Who Exactly Mopped up $1.33 Trillion of New US Government Debt over the Past 12 months?

Wolf Richter wolfstreet.com, www.amazon.com/author/wolfrichter

Debt out the wazoo, but someone is still buying it.

The US gross national debt has ballooned by $1.33 trillion over the past 12 months to $21.8 trillion as of December 14, according to Treasury Department data. Over the past six months alone, this debt has ballooned by $740 billion, despite a strong economy: Fueled by a stupendous spending binge and big-fat tax cuts, the government has been increasing its debt at a rate of $123 billion a month on average over the past six months.

But who’s buying all this debt?

US government debt is an income-producing asset for investors — the creditors of the US. And when the pile of US debt increases, by definition, someone has to buy it. But who? China, Japan, and other foreign investors? Nope. They’re shedding this debt.
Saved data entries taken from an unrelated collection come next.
-- ==== Sys2Proof/Machine/DryCalc.lean ====
section
/-! DEFINITION. The checks of DRYFIT (Table 2-9): the findings of each check in a staged configuration with its shadow banks, the Bench
demand, and the report (Tables 2-10 to 2-12, R813, R816). -/

namespace Sys2Proof.Machine

/-- A finding of Tables 2-11 and 2-12: its check is the code's high byte. -/
def finding (code opcode unit : Nat) (value limit : Int) (kind : Nat := 0) : Finding :=
  { check := code / 256, warning := decide (code / 256 = 5), code, opcode, unit, kind, value, limit }

def findingBytes (f : Finding) : Bytes :=
  le 1 f.check ++ le 1 (if f.warning then 1 else 2) ++ le 2 f.code ++ le 2 f.opcode ++ le 1 f.unit ++ le 1 f.kind ++ leI 4 f.value ++ leI 4 f.limit

/-- A reference to a unit that is not configured (R816). -/
def unconfigured (opcode unit value : Nat) (configured : Bool) : List Finding := if configured then [] else [finding 0x0004 opcode unit value 0]

/-- The lowest bit of a field mask at or above FIELDS. -/
def maskFinding (opcode unit mask fields : Nat) : List Finding :=
  match (List.range 4).find? fun f => bitOf mask f && decide (fields ≤ f) with
  | some f => [finding 0x0003 opcode unit f fields]
  | none => []

def fieldFinding (opcode unit field fields : Nat) : List Finding := if field < fields then [] else [finding 0x0003 opcode unit field fields]

/-! ### PARAMS -/

def queueOn (c : Cfg) (q : Nat) : Bool := (vget c.queue q).enable

def rangeFindings (c : Cfg) : List Finding := if c.range.isSome then [] else [finding 0x0001 0x0204 0xFF 0 0]

def triggerFindings (c : Cfg) (s : Nat) : List Finding :=
  let t := vget c.trig s
  let strobe (x : Strobe) : List Finding := if x.trg.isSome then maskFinding 0x0C01 s x.fieldMask (fieldsOf c) else []
  if !t.enable then []
  else if c.seq.isNone then [finding 0x0004 0x0C01 s 24 0]
  else strobe t.strobe0 ++ strobe t.strobe1

/-- R142, R813. -/
def encoderFindings (c : Cfg) : List Finding :=
  let r0 := (vget c.enc 0).role
  let r1 := (vget c.enc 1).role
  if r0 = r1 ∧ (r0 = 1 ∨ r0 = 2) then [finding 0x0005 0x0C00 1 r0 0]
  else if r0 = 2 ∧ r1 ≠ 1 then [finding 0x0005 0x0C00 0 2 0]
  else if r1 = 2 ∧ r0 ≠ 1 then [finding 0x0005 0x0C00 1 2 0]
  else []

def planeFindings (c : Cfg) (s : Nat) : List Finding :=
  let p := vget c.plane s
  (match p.statsQueue with | some q => unconfigured 0x0400 s q (queueOn c q) | none => []) ++ maskFinding 0x0400 s p.drift (fieldsOf c)

def linkFindings (c : Cfg) (s : Nat) : List Finding :=
  let l := vget c.link s
  if !l.enable then []
  else
    (match l.eventQueue with | some q => unconfigured 0x0300 s q (queueOn c q) | none => []) ++
      unconfigured 0x0300 s (s / 2) (vget c.part (s / 2)).enable

/-- Column range of a map: the first and last column whose centre lies in its X range (R339). -/
def mapColumns (g : GridCfg) (lo hi : Int) : Int × Int :=
  (-(Int.fdiv (1000 * g.originUm - lo) g.pitchNm), Int.fdiv (hi - 1000 * g.originUm) g.pitchNm)

/-- A map that covers no grid column, and the column that VALUE names (R339). -/
def mapMisses (g : GridCfg) (m : List Knot) (width : Nat) : Option Int :=
  match m.head?, m.getLast? with
  | some a, some b =>
    let lo := 1000 * a.x
    let hi := 1000 * b.x
    let (cl, ch) := mapColumns g lo hi
    let first := max 0 cl
    let last := min ((g.columns : Int) - 1) ch
    let top : Int := ((width - 1) * 2 ^ 20 : Nat)
    if first ≤ last then
      let step (acc : Bool × Option (Int × Int)) (i : Nat) : Bool × Option (Int × Int) :=
        if acc.1 then acc
        else
          match mapPos m (columnX g (first.toNat + i)) with
          | none => acc
          | some p =>
            if 0 ≤ p ∧ p ≤ top then (true, none)
            else
              let d := if p < 0 then -p else p - top
              match acc.2 with
              | some (d0, _) => if d < d0 then (false, some (d, first + i)) else acc
              | none => (false, some (d, first + i))
      let r := (List.range (last - first + 1).toNat).foldl step (false, none)
      if r.1 then none else some (match r.2 with | some x => x.2 | none => first)
    else if cl ≤ ch then some (if ch < 0 then ch else cl)
    else
      -- no centre in the range: ch lies below it and cl above it
      let below := lo - (1000 * g.originUm + ch * g.pitchNm)
      let above := 1000 * g.originUm + cl * g.pitchNm - hi
      some (if below ≤ above then ch else cl)
  | _, _ => some (-(2 ^ 31))

def gridFindings (c : Cfg) (maps : Nat → List Knot) : List Finding :=
  match c.grid with
  | none => []
  | some g =>
    (g.order.flatMap fun s =>
      if !ingestOn c s then [finding 0x0004 0x0500 0 s 0]
      else
        match mapMisses g (maps s) (vget c.link s).width with
        | some v => [finding 0x0002 0x0501 s v ((g.columns : Int) - 1)]
        | none => []) ++
    ((List.range (g.order.length - 1)).flatMap fun k => unconfigured 0x0500 0 k (vget c.kerf k).isSome) ++
    unconfigured 0x0500 0 12 (vget c.part 12).enable

/-- What a rule or the defaults refer to (R816). -/
def decisionFindings (c : Cfg) (opcode unit : Nat) (d : Decision) : List Finding :=
  (if actReport d then unconfigured opcode unit d.queue (queueOn c d.queue) else []) ++
  (if actPatch d then unconfigured opcode unit d.queue (vget c.patch d.queue).enable else []) ++
  (if actMark d then unconfigured opcode unit d.station (vget c.station d.station).enable else [])

def classFindings (c : Cfg) (b : SegBank) (i : Nat) : List Finding :=
  let k := vget b.classes i
  if !k.enable then []
  else fieldFinding 0x0600 i k.field (fieldsOf c) ++
    (if k.op ≠ 0 ∧ !bitOf c.bg.fields k.field then [finding 0x0004 0x0600 i k.field 0] else [])

def regionFindings (c : Cfg) (b : SegBank) : List Finding :=
  match b.region with
  | none => []
  | some r =>
    fieldFinding 0x0601 0 r.intField (fieldsOf c) ++
    (match r.overflowQueue with | some q => unconfigured 0x0601 0 q (queueOn c q) | none => []) ++ decisionFindings c 0x0601 0 r.dflt
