-- ==== Sys2Proof/Machine/ResetUnit.lean ====
section
/-! DEFINITION. RESET_UNIT (R764, Table 18-8). Each reset answers the number of tickets it ended. -/

namespace Sys2Proof.Machine

/-- The connection of a slot goes to SEARCH. -/
def resetConn (i : Nat) (s : State) : Nat × State :=
  let e := endItems 0x03 i 15 stAborted s
  (e.1, startSearch i true e.2)

/-- The Plane of a slot: a Jig command ends with reason RESET, and the zone shims return to 16,384. -/
def resetPlane (i : Nat) (s : State) : Nat × State :=
  let e := endItems 0x04 i 15 stAborted s
  (e.1, setSlotPlane i (fun x => { x with shims := [], updates := [], hostWrites := [], ends := [] }) e.2)

/-- The Dovetail: the sums over its present strip and what it holds of its neighbour's columns are dropped (DESIGN CHOICE, assumption 75). -/
def resetDovetail (s : State) : State :=
  { s with dovetail := { s.dovetail with imports := [], importMissing := [], acc := .replicate 25 {} } }

/-- Marquetry: OPEN and PENDING regions are discarded without records, and the run window empties. -/
def resetMarq (s : State) : State :=
  let m := s.marq.regions.foldl (fun m r => freeRegion m r.id) s.marq
  { s with marq := { m with window := [], spans := [], lineFlags := [], overflow := none } }

/-- A compressor or decompressor. -/
def resetEngine (i : Nat) (s : State) : Nat × State :=
  let stream := if i < 16 then (ceAt s i).job.bind fun j => match j.source with | .archive k => some k | .patch _ _ => none else none
  let e := endItems 0x0A i 15 stAborted s
  (e.1, match stream with | some k => finishStrip k false false e.2 | none => e.2)

/-- A ring port goes to DOWN. -/
def resetPort (p : Nat) (s : State) : State := portFalls p .down .reset s

/-- A DMA channel: RESET in its CTRL (R612). -/
def resetDmaUnit (c : Nat) (s : State) : Nat × State :=
  let live := match (vget s.dma.ch c).run with | some r => 1 + r.frame.toList.length | none => 0
  (live, resetChan c 15 15 s)

/-- INDEX runs below this number for a UNIT of Table 18-8; 0 for a unit it does not list. -/
def resetUnits (unit : Nat) : Nat :=
  match unit with
  | 0x03 => 24
  | 0x04 => 24
  | 0x05 => 1
  | 0x06 => 1
  | 0x07 => 16
  | 0x08 => 8
  | 0x09 => 2
  | 0x0A => 20
  | 0x0F => 3
  | 0x11 => 64
  | _ => 0

/-- The last column of Table 18-8. -/
def resetForbidden (s : State) (unit i : Nat) : Bool :=
  match unit with
  | 0x03 => !(vget (linkNow s i).link i).enable
  | 0x05 => s.gauge.trigEnabled
  | 0x06 => s.gauge.trigEnabled
  | 0x07 => !(vget s.scribe.queues i).on
  | 0x08 => !(vget (cfgNow s).view i).enable
  | 0x09 => decide ((vget s.bench.ctl i).state ≠ .frozen)
  | _ => false

/-- The effect of Table 18-8; the fence is cleared. -/
def resetEffect (unit i : Nat) (s : State) : Nat × State :=
  let r := match unit with
    | 0x03 => resetConn i s
    | 0x04 => resetPlane i s
    | 0x05 => (0, resetDovetail s)
    | 0x06 => (0, resetMarq s)
    | 0x07 => (0, setQueue i (fun x => { x with head := min 32 (unread x) }) s)
    | 0x08 =>
      let e := dropFrames i 15 s
      (e.1, setView i (fun x => { x with restart := true }) e.2)
    | 0x09 => (0, thawCtl i s)
    | 0x0A => resetEngine i s
    | 0x0F => (0, resetPort i s)
    | 0x11 => resetDmaUnit i s
    | _ => (0, s)
  (r.1, clearFence unit i r.2)

def specResetUnit : CmdSpec where
  opcode := 0x0104
  need := exactly 4
  unitOk := anyUnit
  run := fun _ c s =>
    let unit := u8 c.params 0
    let i := u16 c.params 2
    if resetUnits unit = 0 then badParam 0 s
    else if resetUnits unit ≤ i then badParam 2 s
    else if resetForbidden s unit i then wrongState s
    else
      let r := resetEffect unit i s
      ok (le 4 r.1) r.2
  after := settle

/-- RESET_UNIT resets one unit, clears its fence and ends its open tickets FAILED(RESET). -/
def execResetUnit (t : Nat) (c : HostCmd) (s : State) : Host.Outcome State Fault Refusal := execCmd specResetUnit t c s

end Sys2Proof.Machine
end

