-- ==== Sys2Proof/Machine/Scribe.lean ====
section
/-! DEFINITION. The commands of "Defect records, patches, queues and mark scheduling", and the events of the queues and the marker
stations. -/

namespace Sys2Proof.Machine

def queueUnits (c : HostCmd) : List (Nat × Nat) := [(0x07, c.unit)]

def specQueueConfig : CmdSpec :=
  { opcode := 0x0700, need := exactly 8, unitOk := unitBelow 16, units := queueUnits,
    run := fun _ c s => stageEdit 0x0700 c.unit (badQueue c.params) (fun cfg => { cfg with queue := vset cfg.queue c.unit (parQueue c.params) }) s }

/-- QUEUE_CONFIG stages a queue (R432). -/
def execQueueConfig (t : Nat) (c : HostCmd) (s : State) : Host.Outcome State Fault Refusal := execCmd specQueueConfig t c s

/-- Commands on a queue that is OFF reply ST_WRONG_STATE. -/
def onQueue (q : Nat) (s : State) (go : Queue → Verdict) : Verdict :=
  let x := vget s.scribe.queues q
  if x.on then go x else wrongState s

/-- MARK, REWIND and RELEASE of a queue whose records a relay takes reply ST_WRONG_STATE too (R692). -/
def onOwnQueue (q : Nat) (s : State) (go : Queue → Verdict) : Verdict := onQueue q s fun x => if relayedAway s q then wrongState s else go x

/-- A trim's value is checked only while SELECT sets it (R815). -/
def badTrim (cap : Nat) (p : Bytes) : Option Nat :=
  let idle := u32 p 4
  firstBad [(0, !bitOf (u8 p 8) 0 || decide (u32 p 0 ≤ cap)), (4, !bitOf (u8 p 8) 1 || decide (idle = 0) || inRange 10 10000000 idle)]

def specQueueTrim : CmdSpec :=
  { opcode := 0x0701, need := exactly 12, unitOk := unitBelow 16, units := queueUnits,
    run := fun _ c s =>
      let q := c.unit
      let p := c.params
      onQueue q s fun x =>
        checked (badTrim x.cap p) s fun _ =>
          let th := if bitOf (u8 p 8) 0 then some (u32 p 0) else none
          let idle := if bitOf (u8 p 8) 1 then some (u32 p 4) else none
          let line := trimLine s (nextTriggered s)
          ok (le 4 line) (if trimWaits s then addTrim (.queueTrim q th idle line) s else trimQueue q th idle s) }

/-- QUEUE_TRIM sets a queue's THRESHOLD and IDLE_TIMEOUT (R445); they act at once, and the reply names the next web line. -/
def execQueueTrim (t : Nat) (c : HostCmd) (s : State) : Host.Outcome State Fault Refusal := execCmd specQueueTrim t c s

def specQueueMark : CmdSpec :=
  { opcode := 0x0702, need := exactly 0, unitOk := unitBelow 16, units := queueUnits,
    run := fun _ c s => onOwnQueue c.unit s fun x =>
      ok (le 4 x.rd) (setQueue c.unit (fun x => { x with mkp := x.rd, markValid := true, markLost := false }) s) }

/-- QUEUE_MARK saves the read point (R442). -/
def execQueueMark (t : Nat) (c : HostCmd) (s : State) : Host.Outcome State Fault Refusal := execCmd specQueueMark t c s

def specQueueRewind : CmdSpec :=
  { opcode := 0x0703, need := exactly 0, unitOk := unitBelow 16, units := queueUnits,
    run := fun _ c s => onOwnQueue c.unit s fun x =>
      if x.markValid then ok (le 4 x.mkp) (rewindTo c.unit x.mkp s)
      else if x.markLost then fail stMarkLost (le 4 x.rel ++ zeros 4) (rewindTo c.unit x.rel s)
      else wrongState s }

/-- QUEUE_REWIND returns the read point to the mark, or to the oldest record when the mark was overtaken (R443). -/
def execQueueRewind (t : Nat) (c : HostCmd) (s : State) : Host.Outcome State Fault Refusal := execCmd specQueueRewind t c s

def specQueueRelease : CmdSpec :=
  { opcode := 0x0704, need := exactly 4, unitOk := unitBelow 16, units := queueUnits,
    run := fun _ c s => onOwnQueue c.unit s fun x =>
      let upto := u32 c.params 0
      if later32 upto x.rd then badParam 0 s
      else
        let r := releaseTo c.unit upto s
        ok (le 4 r.1 ++ le 4 (vget r.2.scribe.queues c.unit).rel) r.2 }

/-- QUEUE_RELEASE releases the records below UPTO (R444). -/
def execQueueRelease (t : Nat) (c : HostCmd) (s : State) : Host.Outcome State Fault Refusal := execCmd specQueueRelease t c s

def specPatchConfig : CmdSpec :=
  { opcode := 0x0705, need := exactly 16, unitOk := unitBelow 16, units := queueUnits,
    run := fun _ c s => stageEdit 0x0705 c.unit (badPatch c.params) (fun cfg => { cfg with patch := vset cfg.patch c.unit (parPatch c.params) }) s }

/-- PATCH_CONFIG stages a queue's patches (Table 9-9). -/
def execPatchConfig (t : Nat) (c : HostCmd) (s : State) : Host.Outcome State Fault Refusal := execCmd specPatchConfig t c s

def specMarkStation : CmdSpec :=
  { opcode := 0x0706, need := exactly 48, unitOk := unitBelow 4,
    run := fun _ c s => stageEdit 0x0706 c.unit (badStation c.params) (fun cfg => { cfg with station := vset cfg.station c.unit (parStation c.params) }) s }

/-- MARK_STATION stages a marker station (Table 9-10). -/
def execMarkStation (t : Nat) (c : HostCmd) (s : State) : Host.Outcome State Fault Refusal := execCmd specMarkStation t c s

/-- Queue body of Table 9-11. -/
def queueStatusBytes (x : Queue) : Bytes :=
  let used := (x.patches.map (·.len)).sum
  le 4 x.wr ++ le 1 (queueState x) ++ le 1 (flagBit x.markLost 1 + flagBit x.markValid 0) ++ le 1 x.head ++ zeros 1 ++ le 4 x.rd ++ le 4 x.rel ++
  le 4 x.mkp ++ le 4 x.cap ++ le 4 x.threshold ++ le 4 x.idleTimeout ++ le 4 ((x.storeSize - used) / 1024) ++ zeros 4

/-- QUEUE_STATUS of a station: the schedule, pending marks first. -/
def stationStatus (c : HostCmd) (t : Nat) (s : State) : Verdict :=
  let x := vget s.scribe.stations t
  let body (n : Nat) : Bytes := le 2 x.pending.length ++ le 2 n ++ le 1 (if (stationCfg s t).enable then 1 else 0) ++ zeros 3
  if c.paramLen = 0 then ok (body 0) s
  else
    checked (firstBad (bulkHostOnly c.params 0)) s fun _ =>
      let ref := parBulk c.params 0
      let entries := (x.pending ++ x.ended).take (ref.length / 32)
      withBulk c.bulkFails ref s fun s => ok (body entries.length) (bulkOut ref (entries.flatMap markEntry) s)

def specQueueStatus : CmdSpec :=
  { opcode := 0x0707,
    need := fun c => if c.unit < 16 then exactly 0 c else (16, decide (c.paramLen = 0) || decide (c.paramLen = 16)),
    unitOk := unitBelow 20,
    run := fun _ c s => if c.unit < 16 then ok (queueStatusBytes (vget s.scribe.queues c.unit)) s else stationStatus c (c.unit - 16) s }

/-- QUEUE_STATUS reads a queue's pointers, or a station's schedule (Table 9-11). -/
def execQueueStatus (t : Nat) (c : HostCmd) (s : State) : Host.Outcome State Fault Refusal := execCmd specQueueStatus t c s

/-! ### Events -/

/-- A record is fetched from the body into the head (R434). -/
def execQueueHeadRefill (t queue : Nat) (s : State) : Host.Outcome State Fault Refusal :=
  runFabric t [15] s (if queue < 16 then refillHead queue else id)

/-- Unread records have waited IDLE_TIMEOUT without a read (R445). -/
def execQueueIdleTimeout (t queue : Nat) (s : State) : Host.Outcome State Fault Refusal :=
  runFabric t [] s (if queue < 16 then queueIdle queue else id)

/-- A queue's compressor reads its next patch (R448, R449). -/
def execPatchCut (t queue : Nat) (s : State) : Host.Outcome State Fault Refusal :=
  runFabric t [12] s (if queue < 16 then cutPatch queue else id)

/-- SETTLE after the axis has reached a mark's target ends, and the entry is appended (R457). -/
def execMarkSettleExpired (t station : Nat) (s : State) : Host.Outcome State Fault Refusal :=
  runFabric t [] s (if station < 4 then markSettled station else id)

/-- DWELL after a mark fires ends, and the move to the next pending mark starts (R457). -/
def execMarkDwellExpired (t station : Nat) (s : State) : Host.Outcome State Fault Refusal :=
  runFabric t [] s (if station < 4 then markDwelled station else id)

end Sys2Proof.Machine
end

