-- ==== Sys2Proof/Machine/Dispatch.lean ====
section
/-! DEFINITION. One arm per command. -/

namespace Sys2Proof.Machine
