/-- With nothing waiting on the slot: the master link's lock in SEARCH begins CONFIGURE with the bootstrap reads; in STEP_UP the last lock begins ADAPT; ADAPT's sweep keeps each lane's best boost and goes on to TEST_CONN; a clean test brings the slot up, ACTIVE or DEGRADED with its cause. A lost lock, more than 64 code errors, a missing heartbeat, DISCOVER_TIMEOUT and a lock wait with CXP-1 tried twice enter ERROR with their cause; RETRY_DELAY with AUTO_RECOVER begins SEARCH. Each change raises 0x080 + slot and changes nothing else. -/
def Obligations.ConnectionStates : Prop :=
  (∀ link, 48 ≤ link → Happens (.linkLock · link) up (setLane link fun l => { l with locked := true }) [] noPuts) ∧
  (∀ link slot, link < 48 → Happens (.linkLock · link)
    (fun s => up s ∧ slotOfLink s link = some slot ∧ link = masterLink slot ∧ (vget s.links.slots slot).state = .search ∧ Calm slot s)
    (fun s => txnQueued slot .bootRead s.now (connIn slot .configure .none (setLane link (fun l => { l with locked := true }) s))) [0x080 + slot] noPuts) ∧
  (∀ link slot, link < 48 → Happens (.linkLock · link)
    (fun s => up s ∧ slotOfLink s link = some slot ∧ (vget s.links.slots slot).state = .stepUp ∧
      (∀ l ∈ usedLinks s slot, l ≠ link → laneLocked l s = true))
    (fun s => setSlotLink slot (fun x => { x with rate := x.tryRate, state := .adapt, cause := .none, since := s.now })
      (setLane link (fun l => { l with locked := true }) s)) [0x080 + slot] noPuts) ∧
  (∀ link, link < 48 → Happens (.lockLost · link) (fun s => up s ∧ laneLocked link s = true ∧ slotOfLink s link = none)
    (setLane link fun l => { l with locked := false, lockLoss := wrap32 (l.lockLoss + 1) }) [] noPuts) ∧
  (∀ link slot, link < 48 → Happens (.lockLost · link)
    (fun s => up s ∧ laneLocked link s = true ∧ slotOfLink s link = some slot ∧ connUp s slot = true ∧ Calm slot s)
    (fun s => connLost slot .lockLost (setLane link (fun l => { l with locked := false, lockLoss := wrap32 (l.lockLoss + 1) }) s)) [0x080 + slot] noPuts) ∧
  (∀ link n slot, link < 48 → 64 < n → Happens (.codeErrorLimit · link n)
    (fun s => up s ∧ slotOfLink s link = some slot ∧ connUp s slot = true ∧ Calm slot s)
    (fun s => connLost slot .codeErrors (setLane link (fun l => { l with codeErr := wrap32 (l.codeErr + n) }) s)) [0x080 + slot] noPuts) ∧
  (∀ slot, Happens (.discoverTimeout · slot)
    (fun s => up s ∧ (vget s.links.slots slot).state = .search ∧ Calm slot s ∧
      (vget s.links.slots slot).since + (vget (linkNow s slot).link slot).discoverTimeout * 1000000 ≤ s.now)
    (connIn slot .error .noCamera) [0x080 + slot] noPuts) ∧
  (∀ slot, slot < 24 → Happens (.bringupStepTimeout · slot)
    (fun s => up s ∧ (vget s.links.slots slot).state = .stepUp ∧ (vget s.links.slots slot).repeated = true ∧ (vget s.links.slots slot).tryRate = 1 ∧
      Calm slot s ∧ (vget s.links.slots slot).since + 200000000 ≤ s.now)
    (fun s => connIn slot .error .noLock s) [0x080 + slot] noPuts) ∧
  (∀ slot, slot < 24 → Happens (.bringupStepTimeout · slot)
    (fun s => up s ∧ (vget s.links.slots slot).state = .stepUp ∧ (vget s.links.slots slot).repeated = false ∧ (vget s.links.slots slot).tryRate = 25 ∧
      Calm slot s ∧ (vget s.links.slots slot).since + 200000000 ≤ s.now)
    (fun s => setSlotLink slot (fun x => { x with repeated := true, state := .adapt, cause := .none, since := s.now }) s) [0x080 + slot] noPuts) ∧
  (∀ slot sweeps, Happens (.adaptSweepDone · slot sweeps) (fun s => up s ∧ (vget s.links.slots slot).state = .adapt ∧ slot < 24)
    (fun s => connIn slot .testConn .none (((usedLinks s slot).zip sweeps).foldl (fun s p =>
      setLane p.1 (fun l => { l with
        boost := bestBoost p.2
        quality := eyeWidth (p.2.getD (bestBoost p.2) (0, 0)).1
        height := eyeHeight (p.2.getD (bestBoost p.2) (0, 0)).2 }) s) s)) [0x080 + slot] noPuts) ∧
  (∀ slot, Happens (.testConnDone · slot true)
    (fun s => up s ∧ (vget s.links.slots slot).state = .testConn ∧ Calm slot s ∧ slot < 24)
    (fun s => txnQueued slot .pktMaxWrite s.now (setSlotLink slot (fun x => { x with
      state := if degradedCause s slot = .none then .active else .degraded, cause := degradedCause s slot, since := s.now, lastBeat := s.now }) s))
    [0x080 + slot] noPuts) ∧
  (∀ slot, Happens (.retryDelayExpired · slot)
    (fun s => up s ∧ (vget s.links.slots slot).state = .error ∧ Calm slot s ∧ (vget (linkNow s slot).link slot).autoRecover = true ∧
      (vget s.links.slots slot).since + (vget (linkNow s slot).link slot).retryDelay * 1000000 ≤ s.now)
    (searching slot) [0x080 + slot] noPuts) ∧
  (∀ slot, Happens (.heartbeatTimeout · slot)
    (fun s => up s ∧ connUp s slot = true ∧ Calm slot s ∧ (vget (linkNow s slot).link slot).heartbeatTimeout ≠ 0 ∧
      (vget s.links.slots slot).lastBeat + (vget (linkNow s slot).link slot).heartbeatTimeout * 1000000 ≤ s.now)
    (fun s => connLost slot .heartbeat (setSlotLink slot (fun x => { x with heartbeatMiss := wrap32 (x.heartbeatMiss + 1) }) s)) [0x080 + slot] noPuts) ∧
  (∀ slot, Happens (.cameraHeartbeat · slot) up (fun s => setSlotLink slot (fun x => { x with lastBeat := s.now }) s) [] noPuts) ∧
  (∀ slot, Happens (.triggerAck · slot) up (setSlotLink slot fun x => { x with trigAck := wrap32 (x.trigAck + 1) }) [] noPuts)
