-- ==== Sys2Proof/Laws/Frame.lean ====
section
/-! SUPPORT. What the shared operations leave as it was: events, tickets and replies stay within ReplyFrame, and compose. -/

namespace Sys2Proof.Machine

theorem OutFrame.refl (s : State) : OutFrame s s := rfl

theorem OutFrame.trans {s r q : State} (h : OutFrame s r) (h' : OutFrame r q) : OutFrame s q := by
  unfold OutFrame at *
  rw [h] at h'
  exact h'

/-- `trans` with its second step first, so that the first can be `rfl`. -/
theorem OutFrame.after {s r q : State} (h' : OutFrame r q) (h : OutFrame s r) : OutFrame s q := h.trans h'

theorem ReplyFrame.refl (s : State) : ReplyFrame s s := rfl

theorem ReplyFrame.trans {s r q : State} (h : ReplyFrame s r) (h' : ReplyFrame r q) : ReplyFrame s q := by
  unfold ReplyFrame at *
  rw [h] at h'
  exact h'

theorem ReplyFrame.after {s r q : State} (h' : ReplyFrame r q) (h : ReplyFrame s r) : ReplyFrame s q := h.trans h'

theorem OutFrame.reply {s r : State} (h : OutFrame s r) : ReplyFrame s r := by
  unfold OutFrame at h
  unfold ReplyFrame
  rw [h]

theorem out_frame (e : Emit) (s : State) : OutFrame s (out e s) := rfl

theorem sendMsix_frame (v : Nat) (s : State) : OutFrame s (sendMsix v s) := by
  unfold sendMsix
  simp only
  split
  · rfl
  · split <;> rfl

theorem signalVector_frame (v : Nat) (s : State) : OutFrame s (signalVector v s) := by
  unfold signalVector
  split
  · exact (sendMsix_frame v _).after rfl
  · rfl

theorem writeEvent_frame (src : Nat) (a b : Int) (t : Nat) (s : State) : OutFrame s (writeEvent src a b t s) := by
  unfold writeEvent
  simp only
  split
  · rfl
  · split <;> rfl

theorem deliverEvent_frame (src : Nat) (a b : Int) (t : Nat) (s : State) : OutFrame s (deliverEvent src a b t s) := by
  unfold deliverEvent
  simp only
  split
  · rfl
  · exact (signalVector_frame _ _).after ((writeEvent_frame _ _ _ _ _).after rfl)

theorem latchEvent_frame (src : Nat) (a b : Int) (s : State) : OutFrame s (latchEvent src a b s) := by
  unfold latchEvent
  split <;> rfl

theorem raise_frame (src : Nat) (a b : Int) (s : State) : OutFrame s (raise src a b s) := by
  unfold raise
  split
  · exact deliverEvent_frame _ _ _ _ _
  · exact latchEvent_frame _ _ _ _

theorem raiseOnce_frame (src : Nat) (a b : Int) (s : State) : OutFrame s (raiseOnce src a b s) := by
  unfold raiseOnce
  split
  · rfl
  · exact (raise_frame _ _ _ _).after rfl

theorem tick_frame (t : Nat) {s : State} (h : s.Inv) : OutFrame s (tick t s) := by
  have hb : { s.bench with writes := [], emptied := [] } = s.bench := by rw [← h.writes, ← h.emptied]
  unfold OutFrame tick
  rw [hb]

end Sys2Proof.Machine
end

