-- ==== Sys2Proof/Laws/State.lean ====
section
/-! SUPPORT. What each update of the state leaves as it was, field by field, and what it writes. -/

namespace Sys2Proof.Machine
So here we go.

Foreign investors in total reduced their holdings of marketable Treasury securities in October by $25.6 billion from September, to $6.2 trillion, having shed $125 billion since the end of October 2017, according to the Treasury Department’s TIC data released Tuesday afternoon.

Foreign holders of marketable Treasury securities fall into two categories: “Foreign official” holders, such as central banks and government entities; they cut their holdings by $132 billion over the 12 months, to $3.95 trillion. And private-sector investors; they added about $7 billion to their holdings, totaling $2.25 trillion at the end of October.

By country, the two biggest holders are China and Japan, but both have been shedding Treasury securities:

  • China’s holdings of Treasury securities fell by $50 billion from a year earlier to $1.14 trillion.
  • Japan’s holdings fell by $76 billion from a year ago to $1.02 trillion, continuing the trend since the peak of its holdings at the end of 2014 ($1.24 trillion).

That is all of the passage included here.